(Data to examine begins)

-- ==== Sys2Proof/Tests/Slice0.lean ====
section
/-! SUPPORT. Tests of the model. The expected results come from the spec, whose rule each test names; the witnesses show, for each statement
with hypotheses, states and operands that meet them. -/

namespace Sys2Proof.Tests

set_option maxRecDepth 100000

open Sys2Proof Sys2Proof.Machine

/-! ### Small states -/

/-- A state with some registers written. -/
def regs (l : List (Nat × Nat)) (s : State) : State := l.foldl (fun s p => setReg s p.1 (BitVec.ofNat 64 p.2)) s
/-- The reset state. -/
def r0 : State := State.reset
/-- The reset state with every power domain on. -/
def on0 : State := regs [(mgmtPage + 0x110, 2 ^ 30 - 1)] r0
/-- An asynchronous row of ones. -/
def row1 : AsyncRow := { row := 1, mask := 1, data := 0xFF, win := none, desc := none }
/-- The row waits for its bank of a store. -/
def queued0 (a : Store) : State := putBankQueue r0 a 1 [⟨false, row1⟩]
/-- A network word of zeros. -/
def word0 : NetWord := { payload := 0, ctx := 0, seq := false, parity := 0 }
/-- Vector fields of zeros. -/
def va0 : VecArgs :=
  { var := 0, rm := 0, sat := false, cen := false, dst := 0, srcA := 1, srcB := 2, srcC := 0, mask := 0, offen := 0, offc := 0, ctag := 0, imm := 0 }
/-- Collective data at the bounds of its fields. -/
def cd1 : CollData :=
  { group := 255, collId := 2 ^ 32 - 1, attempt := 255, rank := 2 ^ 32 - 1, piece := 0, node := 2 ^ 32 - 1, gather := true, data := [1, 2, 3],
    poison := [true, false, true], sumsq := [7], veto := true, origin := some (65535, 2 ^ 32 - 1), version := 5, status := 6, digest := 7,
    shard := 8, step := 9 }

(Data to examine ends)
(Data to examine begins)

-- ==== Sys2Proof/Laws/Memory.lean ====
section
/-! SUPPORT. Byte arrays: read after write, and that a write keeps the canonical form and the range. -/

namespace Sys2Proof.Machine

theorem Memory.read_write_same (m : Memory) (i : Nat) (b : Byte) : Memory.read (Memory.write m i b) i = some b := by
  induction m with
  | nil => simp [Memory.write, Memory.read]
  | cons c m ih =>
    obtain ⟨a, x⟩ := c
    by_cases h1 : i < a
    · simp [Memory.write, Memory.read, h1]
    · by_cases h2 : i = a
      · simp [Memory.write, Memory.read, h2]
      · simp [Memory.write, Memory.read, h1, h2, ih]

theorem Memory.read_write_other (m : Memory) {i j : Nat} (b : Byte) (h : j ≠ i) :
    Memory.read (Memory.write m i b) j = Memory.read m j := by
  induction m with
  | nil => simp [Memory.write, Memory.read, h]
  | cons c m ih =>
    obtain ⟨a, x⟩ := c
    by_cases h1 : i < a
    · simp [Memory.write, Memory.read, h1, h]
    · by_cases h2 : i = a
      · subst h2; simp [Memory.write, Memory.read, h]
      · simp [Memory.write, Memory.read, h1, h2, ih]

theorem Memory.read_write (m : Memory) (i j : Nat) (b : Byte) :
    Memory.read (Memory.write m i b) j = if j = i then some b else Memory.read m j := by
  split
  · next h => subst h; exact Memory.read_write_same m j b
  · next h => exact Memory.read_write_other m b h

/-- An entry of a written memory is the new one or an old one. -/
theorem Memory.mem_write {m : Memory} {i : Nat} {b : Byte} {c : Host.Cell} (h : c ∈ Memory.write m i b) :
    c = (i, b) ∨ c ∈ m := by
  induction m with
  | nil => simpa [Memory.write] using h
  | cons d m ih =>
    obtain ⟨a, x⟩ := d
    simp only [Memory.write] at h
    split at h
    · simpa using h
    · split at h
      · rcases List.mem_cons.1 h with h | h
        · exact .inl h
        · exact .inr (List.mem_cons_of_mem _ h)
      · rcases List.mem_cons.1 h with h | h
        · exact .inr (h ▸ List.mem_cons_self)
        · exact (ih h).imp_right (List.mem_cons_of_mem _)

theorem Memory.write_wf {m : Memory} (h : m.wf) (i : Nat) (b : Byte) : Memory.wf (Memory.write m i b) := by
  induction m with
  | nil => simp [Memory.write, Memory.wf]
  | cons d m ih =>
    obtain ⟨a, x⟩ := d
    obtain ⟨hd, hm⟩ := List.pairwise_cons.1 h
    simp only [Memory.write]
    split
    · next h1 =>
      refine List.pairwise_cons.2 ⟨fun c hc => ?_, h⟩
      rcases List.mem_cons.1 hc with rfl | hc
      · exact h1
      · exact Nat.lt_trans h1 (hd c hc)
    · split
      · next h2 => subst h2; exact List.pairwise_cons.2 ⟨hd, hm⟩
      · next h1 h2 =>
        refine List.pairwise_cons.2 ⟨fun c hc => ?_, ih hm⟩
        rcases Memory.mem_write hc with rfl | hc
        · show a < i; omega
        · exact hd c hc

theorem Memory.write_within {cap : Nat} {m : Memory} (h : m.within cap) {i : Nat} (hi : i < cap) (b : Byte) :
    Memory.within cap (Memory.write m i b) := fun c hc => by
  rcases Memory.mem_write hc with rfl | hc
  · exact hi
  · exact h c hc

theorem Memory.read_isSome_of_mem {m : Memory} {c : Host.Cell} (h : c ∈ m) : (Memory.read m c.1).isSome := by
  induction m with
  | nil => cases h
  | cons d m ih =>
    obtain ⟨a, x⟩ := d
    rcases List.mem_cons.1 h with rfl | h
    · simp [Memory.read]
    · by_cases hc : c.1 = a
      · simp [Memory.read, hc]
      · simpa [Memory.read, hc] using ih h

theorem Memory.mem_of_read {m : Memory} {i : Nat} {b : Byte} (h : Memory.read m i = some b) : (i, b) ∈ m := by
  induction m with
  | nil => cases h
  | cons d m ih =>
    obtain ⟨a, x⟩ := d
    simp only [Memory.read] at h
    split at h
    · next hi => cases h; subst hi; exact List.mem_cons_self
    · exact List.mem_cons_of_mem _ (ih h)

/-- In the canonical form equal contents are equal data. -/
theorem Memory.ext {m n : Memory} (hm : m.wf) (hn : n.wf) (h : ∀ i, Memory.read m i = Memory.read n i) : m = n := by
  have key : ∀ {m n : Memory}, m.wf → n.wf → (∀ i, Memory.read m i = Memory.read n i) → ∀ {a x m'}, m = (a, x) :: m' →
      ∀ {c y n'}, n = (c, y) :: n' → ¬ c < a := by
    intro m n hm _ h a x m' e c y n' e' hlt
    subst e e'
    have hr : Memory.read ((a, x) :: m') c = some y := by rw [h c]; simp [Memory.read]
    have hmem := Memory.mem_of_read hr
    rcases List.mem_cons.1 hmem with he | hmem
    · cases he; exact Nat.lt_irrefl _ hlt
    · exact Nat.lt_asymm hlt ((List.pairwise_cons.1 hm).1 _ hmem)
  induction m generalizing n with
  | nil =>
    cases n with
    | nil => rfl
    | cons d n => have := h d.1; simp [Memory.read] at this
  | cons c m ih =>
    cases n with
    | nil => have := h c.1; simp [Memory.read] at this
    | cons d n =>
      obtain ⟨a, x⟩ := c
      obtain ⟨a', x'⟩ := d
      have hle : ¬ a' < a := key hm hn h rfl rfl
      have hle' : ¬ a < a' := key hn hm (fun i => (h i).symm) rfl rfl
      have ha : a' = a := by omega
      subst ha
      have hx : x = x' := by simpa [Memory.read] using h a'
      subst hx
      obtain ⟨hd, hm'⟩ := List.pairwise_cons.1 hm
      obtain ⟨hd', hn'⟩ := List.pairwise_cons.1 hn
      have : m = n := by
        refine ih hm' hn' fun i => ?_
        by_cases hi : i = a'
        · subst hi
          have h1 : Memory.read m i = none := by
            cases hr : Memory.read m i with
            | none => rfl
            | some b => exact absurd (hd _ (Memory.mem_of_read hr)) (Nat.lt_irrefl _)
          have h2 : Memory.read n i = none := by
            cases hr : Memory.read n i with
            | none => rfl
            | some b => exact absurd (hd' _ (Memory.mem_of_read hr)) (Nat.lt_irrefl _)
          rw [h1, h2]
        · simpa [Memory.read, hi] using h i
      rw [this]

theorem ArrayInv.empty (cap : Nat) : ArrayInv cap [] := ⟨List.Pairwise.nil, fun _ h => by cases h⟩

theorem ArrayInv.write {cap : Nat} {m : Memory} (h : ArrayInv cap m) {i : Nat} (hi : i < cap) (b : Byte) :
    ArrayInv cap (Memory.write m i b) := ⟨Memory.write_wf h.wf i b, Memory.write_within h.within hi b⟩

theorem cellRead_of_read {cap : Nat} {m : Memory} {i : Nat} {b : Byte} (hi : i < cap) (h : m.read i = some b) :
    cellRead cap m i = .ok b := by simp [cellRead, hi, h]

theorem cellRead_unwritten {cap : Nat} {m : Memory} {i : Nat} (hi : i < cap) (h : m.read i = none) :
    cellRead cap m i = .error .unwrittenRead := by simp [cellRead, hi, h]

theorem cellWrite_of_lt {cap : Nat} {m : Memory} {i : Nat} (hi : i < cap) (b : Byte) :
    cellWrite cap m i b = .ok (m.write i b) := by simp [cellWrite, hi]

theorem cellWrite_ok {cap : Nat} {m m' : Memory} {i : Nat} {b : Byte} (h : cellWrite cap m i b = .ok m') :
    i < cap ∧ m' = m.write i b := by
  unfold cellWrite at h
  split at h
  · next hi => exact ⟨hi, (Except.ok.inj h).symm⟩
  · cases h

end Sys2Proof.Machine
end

(Data to examine ends)

- Task directions -
From the records above, reproduce exactly the lines from the one with "for each statement" to the one with "shard := 8, step", both included, and no others.

- Problem solution -
/-! SUPPORT. Tests of the model. The expected results come from the spec, whose rule each test names; the witnesses show, for each statement
with hypotheses, states and operands that meet them. -/

namespace Sys2Proof.Tests

set_option maxRecDepth 100000

open Sys2Proof Sys2Proof.Machine

/-! ### Small states -/

/-- A state with some registers written. -/
def regs (l : List (Nat × Nat)) (s : State) : State := l.foldl (fun s p => setReg s p.1 (BitVec.ofNat 64 p.2)) s
/-- The reset state. -/
def r0 : State := State.reset
/-- The reset state with every power domain on. -/
def on0 : State := regs [(mgmtPage + 0x110, 2 ^ 30 - 1)] r0
/-- An asynchronous row of ones. -/
def row1 : AsyncRow := { row := 1, mask := 1, data := 0xFF, win := none, desc := none }
/-- The row waits for its bank of a store. -/
def queued0 (a : Store) : State := putBankQueue r0 a 1 [⟨false, row1⟩]
/-- A network word of zeros. -/
def word0 : NetWord := { payload := 0, ctx := 0, seq := false, parity := 0 }
/-- Vector fields of zeros. -/
def va0 : VecArgs :=
  { var := 0, rm := 0, sat := false, cen := false, dst := 0, srcA := 1, srcB := 2, srcC := 0, mask := 0, offen := 0, offc := 0, ctag := 0, imm := 0 }
/-- Collective data at the bounds of its fields. -/
def cd1 : CollData :=
  { group := 255, collId := 2 ^ 32 - 1, attempt := 255, rank := 2 ^ 32 - 1, piece := 0, node := 2 ^ 32 - 1, gather := true, data := [1, 2, 3],
    poison := [true, false, true], sumsq := [7], veto := true, origin := some (65535, 2 ^ 32 - 1), version := 5, status := 6, digest := 7,
    shard := 8, step := 9 }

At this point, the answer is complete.